Larger tiling factors can increase the potential for memory savings, but can also increase the run time to calculate the layers. The additional run time is caused by the duplicate calculations required for the overlapping receptive fields of the tiling segments. If weight prefetching is used or on systems with a cache, the run time may also increase due to the repeated loading of the weights. For each copy of an original operator, weights must be reloaded during weight prefetching as the copies are executed with a plurality of layers between them in the tiling segment. Weights that are in the cache cannot be kept in the cache for the same reason in many cases between two copies of the same layer and then must also be loaded multiple times.

The method may further comprise the steps:

    • creating a number of tiling segments as copies of the code segments of the calculations of the layers in the at least one tiling group;
    • determining the part input tensors needed by the tiling segments but not generated by any of the layers in the tiling group and the part output tensors that are outputs of the tiling segments.

determining the lines for each part output tensor, wherein a respective start index and an end index are determined,

    • determining the lines for each part input tensor, wherein a respective start index and an end index are determined,
    • creating a code segment for a MultiSlice operator that divides the input tensor of the tiling group into part input tensors using the start indices and end indices and associates it with the respective tiling segment;
    • creating a code segment for a concatenation operator to combine the part output tensors to the output tensor to be calculated,
    • compiling the MultiSlice operator, the calculations of the layers for each of the tiling segments, and the concatenation operator to the code segment.

In particular, the lines of each part output tensor may be determined so that each line of the output tensor to be computed by the tiling group is computed in a tiling segment, no line of the part output tensor is computed in multiple tiling segments, and the lines of the output tensor to be computed by the tiling group are distributed as evenly as possible among the tiling segments.

Furthermore, the lines of the output tensor may be distributed among the part output tensors in equal parts, wherein excess lines are evenly distributed among some of the part output tensors.

It may be provided that a padding of the input tensor is considered for determining the rows for each partial input tensor.

Furthermore, it may be provided that a tiling group comprises only at least one layer, wherein the code segment is provided for execution in an accelerator hardware of the hardware environment, wherein a required tiling factor for the number of tiling segments is determined such that a working memory of the accelerator hardware is sufficient to compute the tiling segments.

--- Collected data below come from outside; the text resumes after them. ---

def rowsCe0 : List RegRow := [
  ⟨0x40000, [], 0x0, 0x0, 0x0, 0x12, 0x0, 0x1F00, 0x10, some (0x40000, 1)⟩,  -- SEQ_CTRL
  ⟨0x40004, [], 0x0, 0x0, 0x0, 0x0, 0x0, 0x0, 0x0, none⟩,  -- SEQ_STAT
  ⟨0x40008, [], 0x0, 0x0, 0x0, 0x0, 0x0, 0x0, 0x0, none⟩,  -- SEQ_CYCLE_LO
  ⟨0x4000C, [], 0x0, 0x0, 0x0, 0x0, 0x0, 0x0, 0x0, none⟩,  -- SEQ_CYCLE_HI
  ⟨0x40010, [], 0x0, 0x0, 0x0, 0x0, 0x0, 0x0, 0x0, none⟩,  -- SEQ_HOLD
  ⟨0x40014, [], 0x0, 0x0, 0x0, 0x0, 0x0, 0x0, 0x0, none⟩,  -- SEQ_RATE
  ⟨0x40018, [], 0x0, 0x0, 0xFFFFFFFF, 0x0, 0x0, 0x0, 0x0, none⟩,  -- SEQ_WAIT
  ⟨0x4001C, [], 0x0, 0x0, 0x0, 0x0, 0x0, 0xFFF, 0x0, none⟩,  -- SEQ_NBR
  ⟨0x40020, [], 0x0, 0x3F, 0x0, 0x0, 0x0, 0x0, 0x0, none⟩,  -- SEQ_FAULT
  ⟨0x40024, [], 0x3F, 0x0, 0x0, 0x0, 0x0, 0x0, 0x0, none⟩,  -- SEQ_IRQ
  ⟨0x40028, [], 0x0, 0x3F, 0x0, 0x0, 0x0, 0x0, 0x0, none⟩,  -- SEQ_LOSS
  ⟨0x60000, [], 0x0, 0x0, 0x0, 0x1FFFF, 0x0, 0x0, 0x40, some (0x60000, 16)⟩,  -- NOC_CTRL
  ⟨0x60004, [], 0x0, 0x80000000, 0x0, 0x0, 0x0, 0x0, 0x0, none⟩,  -- NOC_VREC0
  ⟨0x60008, [], 0x0, 0x0, 0x0, 0x0, 0x0, 0x0, 0x0, none⟩,  -- NOC_VREC1
  ⟨0x6000C, [], 0x0, 0x0, 0x0, 0x0, 0x0, 0x0, 0x0, none⟩,  -- NOC_VREC2
  ⟨0x60010, [], 0x7FFFE000, 0x0, 0x0, 0x0, 0x80001000, 0x0, 0x0, none⟩  -- NOC_UNFREEZE
]
def rowsCe1 : List RegRow := [
  ⟨0x60014, [], 0x0, 0x0, 0x0, 0x0, 0x0, 0x0, 0x0, none⟩,  -- NOC_FROZEN
  ⟨0x60018, [], 0x0, 0x0, 0xFFFFFFFF, 0x0, 0x0, 0x0, 0x0, none⟩,  -- NOC_LINK
  ⟨0x61000, [(64, 0x8)], 0x0, 0x0, 0x0, 0x1FFF1FFF, 0x0, 0x0, 0x0, some (0x60000, 16)⟩,  -- NOC_CTX_HBM_k
  ⟨0x61004, [(64, 0x8)], 0x0, 0x0, 0x0, 0x80000007, 0x0, 0x0, 0x0, some (0x60000, 16)⟩,  -- NOC_CTX_PERM_k
  ⟨0x70000, [], 0x18000000, 0x0, 0x0, 0x603F0000, 0x80000000, 0x0, 0x0, some (0x70000, 29)⟩,  -- FAB_CTRL
  ⟨0x70004, [], 0x0, 0x0, 0x0, 0x0, 0x0, 0x0, 0x0, none⟩,  -- FAB_ID_LO
  ⟨0x70008, [], 0x0, 0x0, 0x0, 0x0, 0x0, 0x0, 0x0, none⟩,  -- FAB_ID_HI
  ⟨0x7000C, [], 0x0, 0x0, 0x0, 0x0, 0x0, 0x0, 0x0, none⟩,  -- FAB_DSTAT
  ⟨0x70010, [], 0x0, 0x20000000, 0x0, 0x0, 0x80000000, 0x0, 0x0, none⟩,  -- FAB_RT_CTRL
  ⟨0x70014, [], 0x0, 0x40000000, 0x0, 0x0, 0x0, 0x0, 0x0, none⟩,  -- FAB_TOK
  ⟨0x70020, [], 0x7FF, 0x0, 0x0, 0x0, 0x0, 0x0, 0x0, none⟩,  -- FAB_TOPO_SEL
  ⟨0x70024, [], 0x0, 0x0, 0x0, 0x0, 0x0, 0x0, 0x0, none⟩,  -- FAB_TOPO_IDLO
  ⟨0x70028, [], 0x0, 0x0, 0x0, 0x0, 0x0, 0x0, 0x0, none⟩,  -- FAB_TOPO_IDHI
  ⟨0x70040, [(8, 0x4)], 0x0, 0x0, 0x0, 0x0, 0x0, 0x0, 0x0, none⟩,  -- FAB_TOPO_PORT_k
  ⟨0x72000, [(2048, 0x4)], 0xC0000077, 0x0, 0x0, 0x0, 0x0, 0x0, 0x0, none⟩,  -- FAB_RT0_a
  ⟨0x74000, [(2048, 0x4)], 0xC0000077, 0x0, 0x0, 0x0, 0x0, 0x0, 0x0, none⟩  -- FAB_RT1_a
]
def rowsCe2 : List RegRow := [
  ⟨0x0, [], 0x6000000E, 0x0, 0x0, 0x81, 0x90000000, 0x0, 0x0, some (0x0, 0)⟩,  -- CE_CTRL
  ⟨0x4, [], 0x0, 0x0, 0x0, 0x0, 0x0, 0x0, 0x0, none⟩,  -- CE_STAT
  ⟨0x8, [], 0x0, 0x80000000, 0x0, 0x0, 0x0, 0x0, 0x0, none⟩,  -- CE_LERR
  ⟨0xC, [], 0x0, 0x0, 0x0, 0x0, 0x0, 0x0, 0x0, none⟩,  -- CE_LFRAME
  ⟨0x10, [], 0x0, 0x0, 0x0, 0x0, 0x0, 0x0, 0x0, none⟩,  -- CE_PROG
  ⟨0x14, [], 0x0, 0x0, 0xFFFF, 0x0, 0x0, 0x0, 0x0, none⟩,  -- CE_RETRY
  ⟨0x18, [], 0x0, 0x0, 0x0, 0x0, 0x0, 0x0, 0x0, none⟩,  -- CE_RFRAME
  ⟨0x1C, [], 0x0, 0x0, 0x0, 0x1, 0x0, 0x0, 0x0, some (0x0, 0)⟩,  -- CE_BOOT
  ⟨0x20, [(4, 0x4)], 0x0, 0x0, 0x0, 0x0, 0x0, 0x0, 0x0, none⟩,  -- CE_SLOT_s
  ⟨0x30, [], 0x0, 0x0, 0x0, 0x0, 0x0, 0x0, 0x0, none⟩,  -- CE_IMGID_LO
  ⟨0x34, [], 0x0, 0x0, 0x0, 0x0, 0x0, 0x0, 0x0, none⟩,  -- CE_IMGID_HI
  ⟨0x40, [], 0x7C7FFFFF, 0x0, 0x0, 0x0, 0x80000000, 0x0, 0x0, none⟩,  -- CE_PGM_CTRL
  ⟨0x44, [], 0xFFFFFFFF, 0x0, 0x0, 0x0, 0x0, 0x0, 0x0, none⟩,  -- CE_PGM_SRC_LO
  ⟨0x48, [], 0xFFFFFFFF, 0x0, 0x0, 0x0, 0x0, 0x0, 0x0, none⟩,  -- CE_PGM_SRC_HI
  ⟨0x4C, [], 0x7FFFFF, 0x0, 0x0, 0x0, 0x0, 0x0, 0x0, none⟩,  -- CE_PGM_CNT
  ⟨0x50, [], 0x0, 0x60000000, 0x0, 0x0, 0x0, 0x0, 0x0, none⟩  -- CE_PGM_STAT
]
def rowsCe3 : List RegRow := [
  ⟨0x60, [], 0x0, 0x0, 0x0, 0x0, 0x0, 0x0, 0x0, none⟩,  -- CE_STORE
  ⟨0x64, [], 0x0, 0x0, 0xFFFF0000, 0x0, 0x0, 0x0, 0x0, none⟩,  -- CE_PATROL
  ⟨0x68, [], 0x0, 0x0, 0x0, 0x0, 0x0, 0x0, 0x0, none⟩,  -- CE_KEYSTAT
  ⟨0x90000, [], 0x1FE, 0x0, 0x0, 0x1, 0xC0000000, 0x0, 0x36, some (0x90000, 0)⟩,  -- DWN_CTRL
  ⟨0x90004, [], 0x3FFFFFFF, 0x0, 0x0, 0x0, 0x0, 0x0, 0x0, none⟩,  -- DWN_GAP
  ⟨0x90008, [], 0xFF, 0x0, 0x0, 0x0, 0x0, 0x0, 0x14, none⟩,  -- DWN_LTMO
  ⟨0x9000C, [], 0x0, 0x0, 0x0, 0x0, 0x0, 0x0, 0x0, none⟩,  -- DWN_STAT
  ⟨0x90010, [], 0x0, 0x0, 0x0, 0x0, 0x0, 0x0, 0x0, none⟩  -- DWN_TIME
]
/-- The registers of a window of kind CE. -/
def rowsCe : List RegRow := rowsCe0 ++ rowsCe1 ++ rowsCe2 ++ rowsCe3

BRIEF DESCRIPTION OF THE DRAWINGS

Preferred embodiments are described in more detail below with reference to the accompanying drawings. It shows:

FIG. 1 a schematic illustration of a platform for code generation and implementation in a hardware environment; and

FIG. 2 schematically shows a flow chart illustrating a method for creating a program code for a tiling group of a neural network;

FIGS. 3a-3b a section from a defined neural network with a tiling group or a calculation procedure for an implemented tiling in two tiling segments; and

FIG. 4 an illustration of the transfer of top and bottom padding from the input tensor to the part input tensors;

FIGS. 5a and 5b show an excerpt from a defined neural network with a tiling group or a calculation procedure for illustrating the consideration of element offsets during the tiling.

DETAILED DESCRIPTION

FIG. 1 shows a block diagram of a platform 1 with a code generator for performing code generation for creating a program code and implementing a generated or created program code in a hardware environment 2. For example, the hardware environment corresponds to a control device having a microcontroller, microprocessor, or the like. Code generation is done on a conventional computer 3 or workstation based on the specified configuration of a neural network.

The memory is used to store all of the output data blocks, scratchpad blocks, and weight prefetching blocks for as long as needed to calculate one or more layers. During later layer execution, the same memory areas may be reused to store different storage areas.

The code generator is used to create the program code adapted to a hardware environment 2. Once the code has been generated, it is conventionally transferred to the hardware environment 2, where it is implemented or executed.

In order to be able to operate the program code in hardware environments with reduced memory, tiling may be provided. This tiling must be realized based on the regular definition of the neural network to be implemented in the program code. Tiling is performed for one or more tiling groups.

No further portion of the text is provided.